* Saved entries *

-- ==== Sys2Proof/Laws/FramesVxArith.lean ====
section
/-!
SUPPORT. What each operation of Machine/VxArith.lean may change, one lemma each.
-/

namespace Sys2Proof.Machine

set_option Elab.async false

open Sys2Proof

theorem execVadd_rf (x0 s) :
    RF vOut [.freeCtr, .vx] [0x700010] s (execVadd x0 s) := by
  unfold execVadd
  refine rf_next ?_
  refine rf_step (State.vrun_rf _ _ _ _) rfl rfl ?_
  exact rf_refl

theorem execVsub_rf (x0 s) :
    RF vOut [.freeCtr, .vx] [0x700010] s (execVsub x0 s) := by
  unfold execVsub
  refine rf_next ?_
  refine rf_step (State.vrun_rf _ _ _ _) rfl rfl ?_
  exact rf_refl

theorem execVadds_rf (x0 s) :
    RF vOut [.freeCtr, .vx] [0x700010] s (execVadds x0 s) := by
  unfold execVadds
  refine rf_next ?_
  refine rf_step (State.vrun_rf _ _ _ _) rfl rfl ?_
  exact rf_refl

theorem execVsubs_rf (x0 s) :
    RF vOut [.freeCtr, .vx] [0x700010] s (execVsubs x0 s) := by
  unfold execVsubs
  refine rf_next ?_
  refine rf_step (State.vrun_rf _ _ _ _) rfl rfl ?_
  exact rf_refl

theorem execVmul_rf (x0 s) :
    RF vOut [.freeCtr, .vx] [0x700010] s (execVmul x0 s) := by
  unfold execVmul
  refine rf_next ?_
  refine rf_step (State.vrun_rf _ _ _ _) rfl rfl ?_
  exact rf_refl

theorem execVmulh_rf (x0 s) :
    RF vOut [.freeCtr, .vx] [0x700010] s (execVmulh x0 s) := by
  unfold execVmulh
  refine rf_next ?_
  refine rf_step (State.vrun_rf _ _ _ _) rfl rfl ?_
  exact rf_refl

theorem execVmacc_rf (x0 s) :
    RF vOut [.freeCtr, .vx] [0x700010] s (execVmacc x0 s) := by
  unfold execVmacc
  refine rf_next ?_
  refine rf_step (State.vrun_rf _ _ _ _) rfl rfl ?_
  exact rf_refl

theorem execVnmsac_rf (x0 s) :
    RF vOut [.freeCtr, .vx] [0x700010] s (execVnmsac x0 s) := by
  unfold execVnmsac
  refine rf_next ?_
  refine rf_step (State.vrun_rf _ _ _ _) rfl rfl ?_
  exact rf_refl

theorem execVdiv_rf (x0 s) :
    RF vOut [.freeCtr, .vx] [0x700010] s (execVdiv x0 s) := by
  unfold execVdiv
  refine rf_next ?_
  refine rf_step (State.vrun_rf _ _ _ _) rfl rfl ?_
  exact rf_refl

theorem execVdivs_rf (x0 s) :
    RF vOut [.freeCtr, .vx] [0x700010] s (execVdivs x0 s) := by
  unfold execVdivs
  refine rf_next ?_
  refine rf_step (State.vrun_rf _ _ _ _) rfl rfl ?_
  exact rf_refl

theorem execVrem_rf (x0 s) :
    RF vOut [.freeCtr, .vx] [0x700010] s (execVrem x0 s) := by
  unfold execVrem
  refine rf_next ?_
  refine rf_step (State.vrun_rf _ _ _ _) rfl rfl ?_
  exact rf_refl

theorem execVand_rf (x0 s) :
    RF vOut [.freeCtr, .vx] [0x700010] s (execVand x0 s) := by
  unfold execVand
  refine rf_next ?_
  refine rf_step (State.vrun_rf _ _ _ _) rfl rfl ?_
  exact rf_refl

theorem execVor_rf (x0 s) :
    RF vOut [.freeCtr, .vx] [0x700010] s (execVor x0 s) := by
  unfold execVor
  refine rf_next ?_
  refine rf_step (State.vrun_rf _ _ _ _) rfl rfl ?_
  exact rf_refl

theorem execVxor_rf (x0 s) :
    RF vOut [.freeCtr, .vx] [0x700010] s (execVxor x0 s) := by
  unfold execVxor
  refine rf_next ?_
  refine rf_step (State.vrun_rf _ _ _ _) rfl rfl ?_
  exact rf_refl

theorem execVsll_rf (x0 s) :
    RF vOut [.freeCtr, .vx] [0x700010] s (execVsll x0 s) := by
  unfold execVsll
  refine rf_next ?_
  refine rf_step (State.vrun_rf _ _ _ _) rfl rfl ?_
  exact rf_refl

theorem execVsra_rf (x0 s) :
    RF vOut [.freeCtr, .vx] [0x700010] s (execVsra x0 s) := by
  unfold execVsra
  refine rf_next ?_
  refine rf_step (State.vrun_rf _ _ _ _) rfl rfl ?_
  exact rf_refl

theorem execVsrl_rf (x0 s) :
    RF vOut [.freeCtr, .vx] [0x700010] s (execVsrl x0 s) := by
  unfold execVsrl
  refine rf_next ?_
  refine rf_step (State.vrun_rf _ _ _ _) rfl rfl ?_
  exact rf_refl

theorem execVmin_rf (x0 s) :
    RF vOut [.freeCtr, .vx] [0x700010] s (execVmin x0 s) := by
  unfold execVmin
  refine rf_next ?_
  refine rf_step (State.vrun_rf _ _ _ _) rfl rfl ?_
  exact rf_refl

theorem execVmax_rf (x0 s) :
    RF vOut [.freeCtr, .vx] [0x700010] s (execVmax x0 s) := by
  unfold execVmax
  refine rf_next ?_
  refine rf_step (State.vrun_rf _ _ _ _) rfl rfl ?_
  exact rf_refl

theorem execVaddX_rf (x0 s) :
    RF vOut [.freeCtr, .vx] [0x700010] s (execVaddX x0 s) := by
  unfold execVaddX
  refine rf_next ?_
  refine rf_step (State.vrun_rf _ _ _ _) rfl rfl ?_
  exact rf_refl

theorem execVsubX_rf (x0 s) :
    RF vOut [.freeCtr, .vx] [0x700010] s (execVsubX x0 s) := by
  unfold execVsubX
  refine rf_next ?_
  refine rf_step (State.vrun_rf _ _ _ _) rfl rfl ?_
  exact rf_refl

theorem execVrsubX_rf (x0 s) :
    RF vOut [.freeCtr, .vx] [0x700010] s (execVrsubX x0 s) := by
  unfold execVrsubX
  refine rf_next ?_
  refine rf_step (State.vrun_rf _ _ _ _) rfl rfl ?_
  exact rf_refl

theorem execVmulX_rf (x0 s) :
    RF vOut [.freeCtr, .vx] [0x700010] s (execVmulX x0 s) := by
  unfold execVmulX
  refine rf_next ?_
  refine rf_step (State.vrun_rf _ _ _ _) rfl rfl ?_
  exact rf_refl

theorem execVmaccX_rf (x0 s) :
    RF vOut [.freeCtr, .vx] [0x700010] s (execVmaccX x0 s) := by
  unfold execVmaccX
  refine rf_next ?_
  refine rf_step (State.vrun_rf _ _ _ _) rfl rfl ?_
  exact rf_refl

theorem execVsllX_rf (x0 s) :
    RF vOut [.freeCtr, .vx] [0x700010] s (execVsllX x0 s) := by
  unfold execVsllX
  refine rf_next ?_
  refine rf_step (State.vrun_rf _ _ _ _) rfl rfl ?_
  exact rf_refl

theorem execVsraX_rf (x0 s) :
    RF vOut [.freeCtr, .vx] [0x700010] s (execVsraX x0 s) := by
  unfold execVsraX
  refine rf_next ?_
  refine rf_step (State.vrun_rf _ _ _ _) rfl rfl ?_
  exact rf_refl

theorem execVsrlX_rf (x0 s) :
    RF vOut [.freeCtr, .vx] [0x700010] s (execVsrlX x0 s) := by
  unfold execVsrlX
  refine rf_next ?_
  refine rf_step (State.vrun_rf _ _ _ _) rfl rfl ?_
  exact rf_refl

theorem execVsllI_rf (x0 s) :
    RF vOut [.freeCtr, .vx] [0x700010] s (execVsllI x0 s) := by
  unfold execVsllI
  refine rf_next ?_
  refine rf_step (State.vrun_rf _ _ _ _) rfl rfl ?_
  exact rf_refl

theorem execVsraI_rf (x0 s) :
    RF vOut [.freeCtr, .vx] [0x700010] s (execVsraI x0 s) := by
  unfold execVsraI
  refine rf_next ?_
  refine rf_step (State.vrun_rf _ _ _ _) rfl rfl ?_
  exact rf_refl

theorem execVsrlI_rf (x0 s) :
    RF vOut [.freeCtr, .vx] [0x700010] s (execVsrlI x0 s) := by
  unfold execVsrlI
  refine rf_next ?_
  refine rf_step (State.vrun_rf _ _ _ _) rfl rfl ?_
  exact rf_refl

theorem execVaddI_rf (x0 s) :
    RF vOut [.freeCtr, .vx] [0x700010] s (execVaddI x0 s) := by
  unfold execVaddI
  refine rf_next ?_
  refine rf_step (State.vrun_rf _ _ _ _) rfl rfl ?_
  exact rf_refl

theorem execVneg_rf (x0 s) :
    RF vOut [.freeCtr, .vx] [0x700010] s (execVneg x0 s) := by
  unfold execVneg
  refine rf_next ?_
  refine rf_step (State.vrun_rf _ _ _ _) rfl rfl ?_
  exact rf_refl

theorem execVnegs_rf (x0 s) :
    RF vOut [.freeCtr, .vx] [0x700010] s (execVnegs x0 s) := by
  unfold execVnegs
  refine rf_next ?_
  refine rf_step (State.vrun_rf _ _ _ _) rfl rfl ?_
  exact rf_refl

theorem execVabs_rf (x0 s) :
    RF vOut [.freeCtr, .vx] [0x700010] s (execVabs x0 s) := by
  unfold execVabs
  refine rf_next ?_
  refine rf_step (State.vrun_rf _ _ _ _) rfl rfl ?_
  exact rf_refl

theorem execVabss_rf (x0 s) :
    RF vOut [.freeCtr, .vx] [0x700010] s (execVabss x0 s) := by
  unfold execVabss
  refine rf_next ?_
  refine rf_step (State.vrun_rf _ _ _ _) rfl rfl ?_
  exact rf_refl

theorem execVnot_rf (x0 s) :
    RF vOut [.freeCtr, .vx] [0x700010] s (execVnot x0 s) := by
  unfold execVnot
  refine rf_next ?_
  refine rf_step (State.vrun_rf _ _ _ _) rfl rfl ?_
  exact rf_refl

theorem execVclz_rf (x0 s) :
    RF vOut [.freeCtr, .vx] [0x700010] s (execVclz x0 s) := by
  unfold execVclz
  refine rf_next ?_
  refine rf_step (State.vrun_rf _ _ _ _) rfl rfl ?_
  exact rf_refl

theorem execVcpop_rf (x0 s) :
    RF vOut [.freeCtr, .vx] [0x700010] s (execVcpop x0 s) := by
  unfold execVcpop
  refine rf_next ?_
  refine rf_step (State.vrun_rf _ _ _ _) rfl rfl ?_
  exact rf_refl

theorem execVconj_rf (x0 s) :
    RF vOut [.freeCtr, .vx] [0x700010] s (execVconj x0 s) := by
  unfold execVconj
  refine rf_next ?_
  refine rf_step (State.vrun_rf _ _ _ _) rfl rfl ?_
  exact rf_refl

theorem execVconjs_rf (x0 s) :
    RF vOut [.freeCtr, .vx] [0x700010] s (execVconjs x0 s) := by
  unfold execVconjs
  refine rf_next ?_
  refine rf_step (State.vrun_rf _ _ _ _) rfl rfl ?_
  exact rf_refl

theorem execVmulhr_rf (x0 x1 s) :
    RF vOut [.freeCtr, .vx] [0x700010] s (execVmulhr x0 x1 s) := by
  unfold execVmulhr
  refine rf_next ?_
  refine rf_step (State.vrun_rf _ _ _ _) rfl rfl ?_
  exact rf_refl

theorem execVcmulr_rf (x0 x1 s) :
    RF vOut [.freeCtr, .vx] [0x700010] s (execVcmulr x0 x1 s) := by
  unfold execVcmulr
  refine rf_next ?_
  refine rf_step (State.vrun_rf _ _ _ _) rfl rfl ?_
  exact rf_refl

theorem execVcmacr_rf (x0 x1 s) :
    RF vOut [.freeCtr, .vx] [0x700010] s (execVcmacr x0 x1 s) := by
  unfold execVcmacr
  refine rf_next ?_
  refine rf_step (State.vrun_rf _ _ _ _) rfl rfl ?_
  exact rf_refl

theorem execVcmulcr_rf (x0 x1 s) :
    RF vOut [.freeCtr, .vx] [0x700010] s (execVcmulcr x0 x1 s) := by
  unfold execVcmulcr
  refine rf_next ?_
  refine rf_step (State.vrun_rf _ _ _ _) rfl rfl ?_
  exact rf_refl

theorem execVsrarI_rf (x0 x1 s) :
    RF vOut [.freeCtr, .vx] [0x700010] s (execVsrarI x0 x1 s) := by
  unfold execVsrarI
  refine rf_next ?_
  refine rf_step (State.vrun_rf _ _ _ _) rfl rfl ?_
  exact rf_refl

theorem execVsrarV_rf (x0 x1 s) :
    RF vOut [.freeCtr, .vx] [0x700010] s (execVsrarV x0 x1 s) := by
  unfold execVsrarV
  refine rf_next ?_
  refine rf_step (State.vrun_rf _ _ _ _) rfl rfl ?_
  exact rf_refl

theorem execVnclipI_rf (x0 x1 s) :
    RF vOut [.freeCtr, .vx] [0x700010] s (execVnclipI x0 x1 s) := by
  unfold execVnclipI
  refine rf_next ?_
  refine rf_step (State.vrun_rf _ _ _ _) rfl rfl ?_
  exact rf_refl

theorem execVfadd_rf (x0 s) :
    RF vOut [.freeCtr, .vx] [0x700010] s (execVfadd x0 s) := by
  unfold execVfadd
  refine rf_next ?_
  refine rf_step (State.vrun_rf _ _ _ _) rfl rfl ?_
  exact rf_refl

theorem execVfsub_rf (x0 s) :
    RF vOut [.freeCtr, .vx] [0x700010] s (execVfsub x0 s) := by
  unfold execVfsub
  refine rf_next ?_
  refine rf_step (State.vrun_rf _ _ _ _) rfl rfl ?_
  exact rf_refl

theorem execVfmul_rf (x0 s) :
    RF vOut [.freeCtr, .vx] [0x700010] s (execVfmul x0 s) := by
  unfold execVfmul
  refine rf_next ?_
  refine rf_step (State.vrun_rf _ _ _ _) rfl rfl ?_
  exact rf_refl

theorem execVfdiv_rf (x0 s) :
    RF vOut [.freeCtr, .vx] [0x700010] s (execVfdiv x0 s) := by
  unfold execVfdiv
  refine rf_next ?_
  refine rf_step (State.vrun_rf _ _ _ _) rfl rfl ?_
  exact rf_refl

theorem execVfma_rf (x0 s) :
    RF vOut [.freeCtr, .vx] [0x700010] s (execVfma x0 s) := by
  unfold execVfma
  refine rf_next ?_
  refine rf_step (State.vrun_rf _ _ _ _) rfl rfl ?_
  exact rf_refl

theorem execVfnms_rf (x0 s) :
    RF vOut [.freeCtr, .vx] [0x700010] s (execVfnms x0 s) := by
  unfold execVfnms
  refine rf_next ?_
  refine rf_step (State.vrun_rf _ _ _ _) rfl rfl ?_
  exact rf_refl

theorem execVfmin_rf (x0 s) :
    RF vOut [.freeCtr, .vx] [0x700010] s (execVfmin x0 s) := by
  unfold execVfmin
  refine rf_next ?_
  refine rf_step (State.vrun_rf _ _ _ _) rfl rfl ?_
  exact rf_refl

theorem execVfmax_rf (x0 s) :
    RF vOut [.freeCtr, .vx] [0x700010] s (execVfmax x0 s) := by
  unfold execVfmax
  refine rf_next ?_
  refine rf_step (State.vrun_rf _ _ _ _) rfl rfl ?_
  exact rf_refl

theorem execVfcmul_rf (x0 s) :
    RF vOut [.freeCtr, .vx] [0x700010] s (execVfcmul x0 s) := by
  unfold execVfcmul
  refine rf_next ?_
  refine rf_step (State.vrun_rf _ _ _ _) rfl rfl ?_
  exact rf_refl

theorem execVfcmac_rf (x0 s) :
    RF vOut [.freeCtr, .vx] [0x700010] s (execVfcmac x0 s) := by
  unfold execVfcmac
  refine rf_next ?_
  refine rf_step (State.vrun_rf _ _ _ _) rfl rfl ?_
  exact rf_refl

theorem execVfcvtFX_rf (x0 s) :
    RF vOut [.freeCtr, .vx] [0x700010] s (execVfcvtFX x0 s) := by
  unfold execVfcvtFX
  refine rf_next ?_
  refine rf_step (State.vrun_rf _ _ _ _) rfl rfl ?_
  exact rf_refl

theorem execVfcvtXF_rf (x0 s) :
    RF vOut [.freeCtr, .vx] [0x700010] s (execVfcvtXF x0 s) := by
  unfold execVfcvtXF
  refine rf_next ?_
  refine rf_step (State.vrun_rf _ _ _ _) rfl rfl ?_
  exact rf_refl

theorem execVfcvtXFRtz_rf (x0 s) :
    RF vOut [.freeCtr, .vx] [0x700010] s (execVfcvtXFRtz x0 s) := by
  unfold execVfcvtXFRtz
  refine rf_next ?_
  refine rf_step (State.vrun_rf _ _ _ _) rfl rfl ?_
  exact rf_refl

theorem execVfneg_rf (x0 s) :
    RF vOut [.freeCtr, .vx] [0x700010] s (execVfneg x0 s) := by
  unfold execVfneg
  refine rf_next ?_
  refine rf_step (State.vrun_rf _ _ _ _) rfl rfl ?_
  exact rf_refl

theorem execVfabs_rf (x0 s) :
    RF vOut [.freeCtr, .vx] [0x700010] s (execVfabs x0 s) := by
  unfold execVfabs
  refine rf_next ?_
  refine rf_step (State.vrun_rf _ _ _ _) rfl rfl ?_
  exact rf_refl

theorem execVbfexp_rf (x0 s) :
    RF vOut [.freeCtr, .vx] [0x700010] s (execVbfexp x0 s) := by
  unfold execVbfexp
  refine rf_next ?_
  refine rf_step (State.vrun_rf _ _ _ _) rfl rfl ?_
  exact rf_refl

theorem execVbfnorm_rf (x0 x1 s) :
    RF vOut [.freeCtr, .vx] [0x700010] s (execVbfnorm x0 x1 s) := by
  unfold execVbfnorm
  refine rf_next ?_
  refine rf_step (State.vrun_rf _ _ _ _) rfl rfl ?_
  exact rf_refl

theorem execVbfden_rf (x0 s) :
    RF vOut [.freeCtr, .vx] [0x700010] s (execVbfden x0 s) := by
  unfold execVbfden
  refine rf_next ?_
  refine rf_step (State.vrun_rf _ _ _ _) rfl rfl ?_
  exact rf_refl

end Sys2Proof.Machine
end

* What is required *
Set the lines down exactly, from the first line of the records to the line where "theorem execVmacc_rf (x0" appears, with both ends kept.

* Written solution *
-- ==== Sys2Proof/Laws/FramesVxArith.lean ====
section
/-!
SUPPORT. What each operation of Machine/VxArith.lean may change, one lemma each.
-/

namespace Sys2Proof.Machine

set_option Elab.async false

open Sys2Proof

theorem execVadd_rf (x0 s) :
    RF vOut [.freeCtr, .vx] [0x700010] s (execVadd x0 s) := by
  unfold execVadd
  refine rf_next ?_
  refine rf_step (State.vrun_rf _ _ _ _) rfl rfl ?_
  exact rf_refl

theorem execVsub_rf (x0 s) :
    RF vOut [.freeCtr, .vx] [0x700010] s (execVsub x0 s) := by
  unfold execVsub
  refine rf_next ?_
  refine rf_step (State.vrun_rf _ _ _ _) rfl rfl ?_
  exact rf_refl

theorem execVadds_rf (x0 s) :
    RF vOut [.freeCtr, .vx] [0x700010] s (execVadds x0 s) := by
  unfold execVadds
  refine rf_next ?_
  refine rf_step (State.vrun_rf _ _ _ _) rfl rfl ?_
  exact rf_refl

theorem execVsubs_rf (x0 s) :
    RF vOut [.freeCtr, .vx] [0x700010] s (execVsubs x0 s) := by
  unfold execVsubs
  refine rf_next ?_
  refine rf_step (State.vrun_rf _ _ _ _) rfl rfl ?_
  exact rf_refl

theorem execVmul_rf (x0 s) :
    RF vOut [.freeCtr, .vx] [0x700010] s (execVmul x0 s) := by
  unfold execVmul
  refine rf_next ?_
  refine rf_step (State.vrun_rf _ _ _ _) rfl rfl ?_
  exact rf_refl

theorem execVmulh_rf (x0 s) :
    RF vOut [.freeCtr, .vx] [0x700010] s (execVmulh x0 s) := by
  unfold execVmulh
  refine rf_next ?_
  refine rf_step (State.vrun_rf _ _ _ _) rfl rfl ?_
  exact rf_refl

theorem execVmacc_rf (x0 s) :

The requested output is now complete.